Spalling occurs when any wet masonary freezes.  The water inside the porous masonary will expand with tremendous pressure as it freezes, and the masonary will break in the way it is least able to oppose that expansion force, and that is that "chips" of masonary will break off the front of the masonary, generally where the moisture content is highest.







This picture shows "spalled concrete".  Only a small patch of concrete at the top of the picture is still smooth; the smooth surface has broken off the concrete in the rest of the picture.  Also, this concrete has been cleaned up a lot before the picture was taken.  Most often in spalled concrete you'll see broken and cracked stones in the concrete and areas where the expansion pressure pulverized the concrete into dust.  This picture almost suggests that spalling does little harm to the concrete, but it does.

So, putting some kind of sealer on the inside of your concrete basement wall is as bad as some people putting a sealer on the exterior of their brick walls to prevent efflorescence from forming on the brick.  That sealer doesn't stop the brick getting wet, it only prevents that water from getting out of the brick.  The result is that moisture accumulates in the wall, and combined with freezing temperatures, the moisture will increase until you start to get spalling on the masonary.

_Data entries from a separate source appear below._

-- ==== Sys2Proof/Machine/Dispatch.lean ====
section
/-!
DEFINITION. The dispatch of a command to its meaning: one arm per row of the opcode table.
-/
namespace Sys2Proof.Machine
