/-- `vsetvl` with an image whose fields are all accepted makes it VTYPE, with VL the smaller of sB and the most elements of
that type, which also goes to sA. -/
def Sys2Proof.Claims.VsetvlResults : Prop :=
  ∀ (s : State) (t : TileIx) (f : F3),
    let T := s.tile t
    let img := (T.sreg f.c.toNat).toNat
    let fmt := bitsOf img 10 4
    let tan := bitsOf img 19 1
    let vl := min (T.sreg f.b.toNat).toNat (4096 / (laneW fmt * (tan + 1)))
    f.k = 0 → fmt ∈ [0, 1, 2, 3, 4, 5, 7, 8, 10, 11] → bitsOf img 14 3 ≤ 4 → (tan = 1 → fmt ≤ 1) → img < 2 ^ 28 →
    Claims.Takes T 3 4 [f.a.toNat, f.b.toNat, f.c.toNat] →
    ∃ u T', exec (.vsetvl t f) s = .next u ∧ OnlyTile s t u T' ∧ Claims.Completed T T' 3 4 (F.VTYPE_VL.reg :: Claims.chainRegs) ∧
      Claims.KeepsBut T T' [f.a.toNat] [] [] [] ∧ T'.store = T.store ∧
      T'.ctlWord F.VTYPE_VL.reg = BitVec.ofNat 64 (img / 1024 * 1024 + vl) ∧
      T'.sreg f.a.toNat = if f.a = 0 then 0 else BitVec.ofNat 64 vl

namespace Sys2Proof.Claims

/-- The destination format of the widening and dot operations (R245), and elements of the source per destination element. -/
def wideTo (src : Nat) : Nat × Nat := if src = 1 then (0, 2) else if src = 8 then (10, 4) else if src ≤ 3 then (1, 2) else (1, 4)

/-- The widening multiplies: whether from source elements N + n, and whether the destination element is added. -/
def widenOp : Instr → Option (TileIx × F3 × Bool × Bool)
  | .vwmul t f => some (t, f, false, false)
  | .vwmulh t f => some (t, f, true, false)
  | .vwfma t f => some (t, f, false, true)
  | .vwfmah t f => some (t, f, true, true)
  | _ => none

end Sys2Proof.Claims

/-- Conversions, widening multiplies and dot products round each exact result once into the destination format. -/
def Sys2Proof.Claims.ConversionsAndProducts : Prop :=
  (∀ (s : State) (i : Instr) (t : TileIx) (f : F3) (high add : Bool),
    let T := s.tile t
    let v := T.vt
    let df := (Claims.wideTo v.fmt).1
    let N := min v.vl (4096 / laneW df)
    Claims.widenOp i = some (t, f, high, add) → v.fmt ∈ [1, 2, 3] → v.tan = false → v.mode < 4 → Claims.Takes T 3 4 [] →
    ∃ u T', exec i s = .next u ∧ OnlyTile s t u T' ∧ Claims.Completed T T' 3 4 Claims.chainRegs ∧ Claims.KeepsBut T T' [] [f.a.toNat] [] [] ∧
      T'.store = T.store ∧ Claims.LanesWritten T T' f.a.toNat f.k.toNat (laneW df) (laneW df) N (fun n =>
        let p := ((laneVal v.fmt 0 (T.vreg f.b.toNat) (if high then N + n else n)).mul
          (laneVal v.fmt 0 (T.vreg f.c.toNat) (if high then N + n else n))).1
        (roundNum df 0 v.mode v.sat 0 (if add then (p.add (v.mode == 3) (laneVal df 0 (T.vreg f.a.toNat) n)).1 else p)).1)) ∧
  (∀ (s : State) (t : TileIx) (f : F3),
    let T := s.tile t
    let v := T.vt
    let df := (Claims.wideTo v.fmt).1
    let g := (Claims.wideTo v.fmt).2
    let N := min v.vl (4096 / laneW df)
    v.fmt ∈ [1, 2, 3, 4, 5, 8] → v.tan = false → v.mode < 4 → Claims.Takes T 3 4 [] →
    ∃ u T', exec (.vdot t f) s = .next u ∧ OnlyTile s t u T' ∧ Claims.Completed T T' 3 4 Claims.chainRegs ∧
      Claims.KeepsBut T T' [] [f.a.toNat] [] [] ∧ T'.store = T.store ∧
      Claims.LanesWritten T T' f.a.toNat f.k.toNat (laneW df) (laneW df) N (fun n =>
        (roundNum df 0 v.mode v.sat 0 ((List.range g).foldl (fun x j => (x.add (v.mode == 3)
          ((laneVal v.fmt 0 (T.vreg f.b.toNat) (g * n + j)).mul (laneVal v.fmt 0 (T.vreg f.c.toNat) (g * n + j))).1).1)
          (laneVal df 0 (T.vreg f.a.toNat) n))).1)) ∧
  (∀ (s : State) (t : TileIx) (f : F3) (p : BitVec 3),
    let T := s.tile t
    let v := T.vt
    let src := f.c.toNat % 16
    let part := p.toNat + 8 * (f.c.toNat / 16)
    let ws := laneW src
    let wd := laneW v.fmt
    let N := min v.vl (4096 / max ws wd)
    src ∈ [0, 1, 2, 3, 4, 5, 7, 8, 10, 11] → v.accepts .cvt = true → v.tan = false → v.mode < 4 → part < max ws wd / min ws wd →
    Claims.Takes T 3 4 [] →
    ∃ u T', exec (.cvt t f p) s = .next u ∧ OnlyTile s t u T' ∧ Claims.Completed T T' 3 4 Claims.chainRegs ∧
      Claims.KeepsBut T T' [] [f.a.toNat] [] [] ∧ T'.store = T.store ∧
      (∀ n < N, activeIn (T.kreg f.k.toNat) (max ws wd) n = true →
        lane (T'.vreg f.a.toNat) wd (if wd < ws then part * N + n else n) =
          (roundNum v.fmt v.fxp v.mode v.sat 0 (laneVal src v.fxp (T.vreg f.b.toNat) (if ws < wd then part * N + n else n))).1 % 2 ^ wd) ∧
      (∀ m, (m + 1) * wd ≤ 4096 → (∀ n < N, m ≠ if wd < ws then part * N + n else n) →
        lane (T'.vreg f.a.toNat) wd m = lane (T.vreg f.a.toNat) wd m))


/-! ## Reductions, memory, random words, configured chains, tile programs -/

namespace Sys2Proof.Claims

/-- The value of a finite element on the grid of a root, as a multiple of 2^−2148: what lies below is rounded off (R250). -/
def gridValue (x : Exact) : ℚ := real (toRootGrid x).1

/-- A finite value small enough that the sum of 512 of them stays in the range of a root. -/
def Summable (x : Exact) : Prop := (∃ s n d e, x = .fin s n d e) ∧ -(2 : ℚ) ^ 2100 ≤ real x ∧ real x ≤ (2 : ℚ) ^ 2100

/-- The active elements below N under mask kK. -/
def actives (T : Tile) (k ew N : Nat) : List Nat := (List.range N).filter (activeIn (T.kreg k) ew)

/-- The element-wise order reductions: the code of their kind, and when the first value beats the second. -/
def winOp : Instr → Option (TileIx × F3 × Nat × (ℚ → ℚ) × Bool)
  | .vredmax t f => some (t, f, 1, id, true)
  | .vredmin t f => some (t, f, 2, id, false)
  | .vredamax t f => some (t, f, 3, abs, true)
  | _ => none

end Sys2Proof.Claims

/-- `vredsum` and `vreddot` add the values, or the products, of the active elements to the root exactly. -/
def Sys2Proof.Claims.SumsAreExact : Prop :=
  (∀ (s : State) (t : TileIx) (f : F3),
    let T := s.tile t
    let v := T.vt
    let r := f.a.toNat
    let old := if (T.root r).kind = 0 then (T.root r).acc else ⟨0, .none⟩
    let x := fun n => laneVal v.fmt v.fxp (T.vreg f.b.toNat) n
    r < 2 → f.c = 0 → v.fmt ∈ [0, 1, 2, 3, 8, 10, 11] → v.tan = false → Claims.Takes T 3 4 [] →
    old.sp = .none → -(2 ^ 4280 : Int) ≤ old.z → old.z ≤ 2 ^ 4280 →
    (∀ n ∈ Claims.actives T f.k.toNat v.ew v.n, Claims.Summable (x n)) →
    ∃ u T', exec (.vredsum t f) s = .next u ∧ OnlyTile s t u T' ∧ Claims.Completed T T' 3 4 Claims.chainRegs ∧
      Claims.KeepsBut T T' [] [] [] [r] ∧ T'.store = T.store ∧ (T'.root r).kind = 0 ∧ (T'.root r).acc.sp = .none ∧
      ((T'.root r).acc.z : ℚ) = old.z + 2 ^ 2148 * ((Claims.actives T f.k.toNat v.ew v.n).map (fun n => Claims.gridValue (x n))).sum) ∧
  (∀ (s : State) (t : TileIx) (f : F3),
    let T := s.tile t
    let v := T.vt
    let r := f.a.toNat
    let old := if (T.root r).kind = 0 then (T.root r).acc else ⟨0, .none⟩
    let x := fun n => laneVal v.fmt v.fxp (T.vreg f.b.toNat) n
    let y := fun n => laneVal v.fmt v.fxp (T.vreg f.c.toNat) n
    r < 2 → v.fmt ∈ [0, 1, 2, 3, 4, 5, 8, 10] → v.tan = false → Claims.Takes T 3 4 [] →
    old.sp = .none → -(2 ^ 4280 : Int) ≤ old.z → old.z ≤ 2 ^ 4280 →
    (∀ n ∈ Claims.actives T f.k.toNat v.ew v.n, Claims.Summable (x n) ∧ Claims.Summable (y n)) →
    ∃ u T', exec (.vreddot t f) s = .next u ∧ OnlyTile s t u T' ∧ Claims.Completed T T' 3 4 Claims.chainRegs ∧
      Claims.KeepsBut T T' [] [] [] [r] ∧ T'.store = T.store ∧ (T'.root r).kind = 0 ∧ (T'.root r).acc.sp = .none ∧
      ((T'.root r).acc.z : ℚ) = old.z + 2 ^ 2148 * ((Claims.actives T f.k.toNat v.ew v.n).map
        (fun n => Claims.real (x n) * Claims.real (y n))).sum)
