-- ==== Sys2Proof/Laws/Frames.lean ====
section
/-!
SUPPORT. What each update of the state leaves as it was, one theorem for each update, so that no proof unfolds a record
update. The parts of a conjunction are rewrite rules of their own.
-/
namespace Sys2Proof.Machine

/-! ## Updates of the whole state -/

@[simp] theorem State.setTile_rest (s : State) (t : Nat) (T : Tile) :
    (s.setTile t T).pending = s.pending ∧ (s.setTile t T).free = s.free ∧ (s.setTile t T).owl = s.owl ∧
    (s.setTile t T).regs = s.regs ∧ (s.setTile t T).prior = s.prior ∧ (s.setTile t T).rejNow = s.rejNow ∧
    (s.setTile t T).mem = s.mem ∧ (s.setTile t T).memUE = s.memUE ∧ (s.setTile t T).memPoison = s.memPoison ∧
    (s.setTile t T).homes = s.homes ∧ (s.setTile t T).blocks = s.blocks ∧ (s.setTile t T).host = s.host ∧
    (s.setTile t T).linkUp = s.linkUp ∧ (s.setTile t T).vfs = s.vfs ∧ (s.setTile t T).master = s.master ∧
    (s.setTile t T).d3 = s.d3 ∧ (s.setTile t T).msix = s.msix ∧ (s.setTile t T).links = s.links ∧
    (s.setTile t T).flows = s.flows ∧ (s.setTile t T).tables = s.tables ∧ (s.setTile t T).shares = s.shares ∧
    (s.setTile t T).spareBlocks = s.spareBlocks ∧ (s.setTile t T).spareTiles = s.spareTiles ∧
    (s.setTile t T).spareTook = s.spareTook ∧ (s.setTile t T).markCols = s.markCols ∧
    (s.setTile t T).spentCols = s.spentCols ∧ (s.setTile t T).admCount = s.admCount ∧
    (s.setTile t T).queues = s.queues ∧ (s.setTile t T).colls = s.colls ∧ (s.setTile t T).posted = s.posted ∧
    (s.setTile t T).windows = s.windows ∧ (s.setTile t T).granules = s.granules ∧ (s.setTile t T).parts = s.parts ∧
    (s.setTile t T).ctxs = s.ctxs ∧ (s.setTile t T).captures = s.captures ∧ (s.setTile t T).engReset = s.engReset ∧
    (s.setTile t T).changes = s.changes ∧ (s.setTile t T).map = s.map ∧ (s.setTile t T).saved = s.saved ∧
    (s.setTile t T).trace = s.trace ∧ (s.setTile t T).dropped = s.dropped ∧ (s.setTile t T).tap = s.tap ∧
    (s.setTile t T).module = s.module ∧ (s.setTile t T).stretch = s.stretch ∧
    (s.setTile t T).stretchAt = s.stretchAt ∧ (s.setTile t T).reply = s.reply ∧
    (s.setTile t T).dbgEvents = s.dbgEvents ∧ (s.setTile t T).svn = s.svn :=
  ⟨rfl, rfl, rfl, rfl, rfl, rfl, rfl, rfl, rfl, rfl, rfl, rfl, rfl, rfl, rfl, rfl, rfl, rfl, rfl, rfl, rfl, rfl, rfl,
    rfl, rfl, rfl, rfl, rfl, rfl, rfl, rfl, rfl, rfl, rfl, rfl, rfl, rfl, rfl, rfl, rfl, rfl, rfl, rfl, rfl, rfl,
    rfl, rfl, rfl⟩

@[simp] theorem State.onTile_rest (s : State) (t : Nat) (f : Tile → Tile) :
    (s.onTile t f).pending = s.pending ∧ (s.onTile t f).free = s.free ∧ (s.onTile t f).owl = s.owl ∧
    (s.onTile t f).regs = s.regs ∧ (s.onTile t f).prior = s.prior ∧ (s.onTile t f).rejNow = s.rejNow ∧
    (s.onTile t f).mem = s.mem ∧ (s.onTile t f).memUE = s.memUE ∧ (s.onTile t f).memPoison = s.memPoison ∧
    (s.onTile t f).homes = s.homes ∧ (s.onTile t f).blocks = s.blocks ∧ (s.onTile t f).host = s.host ∧
    (s.onTile t f).linkUp = s.linkUp ∧ (s.onTile t f).vfs = s.vfs ∧ (s.onTile t f).master = s.master ∧
    (s.onTile t f).d3 = s.d3 ∧ (s.onTile t f).msix = s.msix ∧ (s.onTile t f).links = s.links ∧
    (s.onTile t f).flows = s.flows ∧ (s.onTile t f).tables = s.tables ∧ (s.onTile t f).shares = s.shares ∧
    (s.onTile t f).spareBlocks = s.spareBlocks ∧ (s.onTile t f).spareTiles = s.spareTiles ∧
    (s.onTile t f).spareTook = s.spareTook ∧ (s.onTile t f).markCols = s.markCols ∧
    (s.onTile t f).spentCols = s.spentCols ∧ (s.onTile t f).admCount = s.admCount ∧ (s.onTile t f).queues = s.queues ∧
    (s.onTile t f).colls = s.colls ∧ (s.onTile t f).posted = s.posted ∧ (s.onTile t f).windows = s.windows ∧
    (s.onTile t f).granules = s.granules ∧ (s.onTile t f).parts = s.parts ∧ (s.onTile t f).ctxs = s.ctxs ∧
    (s.onTile t f).captures = s.captures ∧ (s.onTile t f).engReset = s.engReset ∧ (s.onTile t f).changes = s.changes ∧
    (s.onTile t f).map = s.map ∧ (s.onTile t f).saved = s.saved ∧ (s.onTile t f).trace = s.trace ∧
    (s.onTile t f).dropped = s.dropped ∧ (s.onTile t f).tap = s.tap ∧ (s.onTile t f).module = s.module ∧
    (s.onTile t f).stretch = s.stretch ∧ (s.onTile t f).stretchAt = s.stretchAt ∧ (s.onTile t f).reply = s.reply ∧
    (s.onTile t f).dbgEvents = s.dbgEvents ∧ (s.onTile t f).svn = s.svn :=
  ⟨rfl, rfl, rfl, rfl, rfl, rfl, rfl, rfl, rfl, rfl, rfl, rfl, rfl, rfl, rfl, rfl, rfl, rfl, rfl, rfl, rfl, rfl, rfl,
    rfl, rfl, rfl, rfl, rfl, rfl, rfl, rfl, rfl, rfl, rfl, rfl, rfl, rfl, rfl, rfl, rfl, rfl, rfl, rfl, rfl, rfl,
    rfl, rfl, rfl⟩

If you want to waterproof your basement, there's no easy fix.  You need to excavate around the outside of the house to expose the outside of the foundation walls and apply a water proofing membrane to the  outside of your basement walls (similar to the ice and water shield they use on roofs.  That will keep your basement walls dry, and dry warm concrete is happy concrete.

Also, you have to keep in mind that concrete walls have huge thermal inertia.  It takes them longer to warm up than it does for the daily temperatures and humidity to change.  So, if you have cold dry weather followed by warm humid weather, you're going to get condensation on the concrete walls no matter what paint is on those walls because they take a long time to warm up.  So, nothing except insulation and a vapour barrier is going to stop condensation from occuring on the exposed concrete.

So, doing anything on the inside of a basement to stop water getting in just isn't the right approach.  Moisture leaking through the walls should be stopped on the OUTSIDE.  Products that you can use on the inside to stop moisture simply ignore the fact that using them could cause damage to the walls if the moisture continues to get into the walls and you live in a climate where temperatures drop below freezing in winter.


----------



## bbray1012 (Jun 27, 2010)

Thanks for the advice!!


----------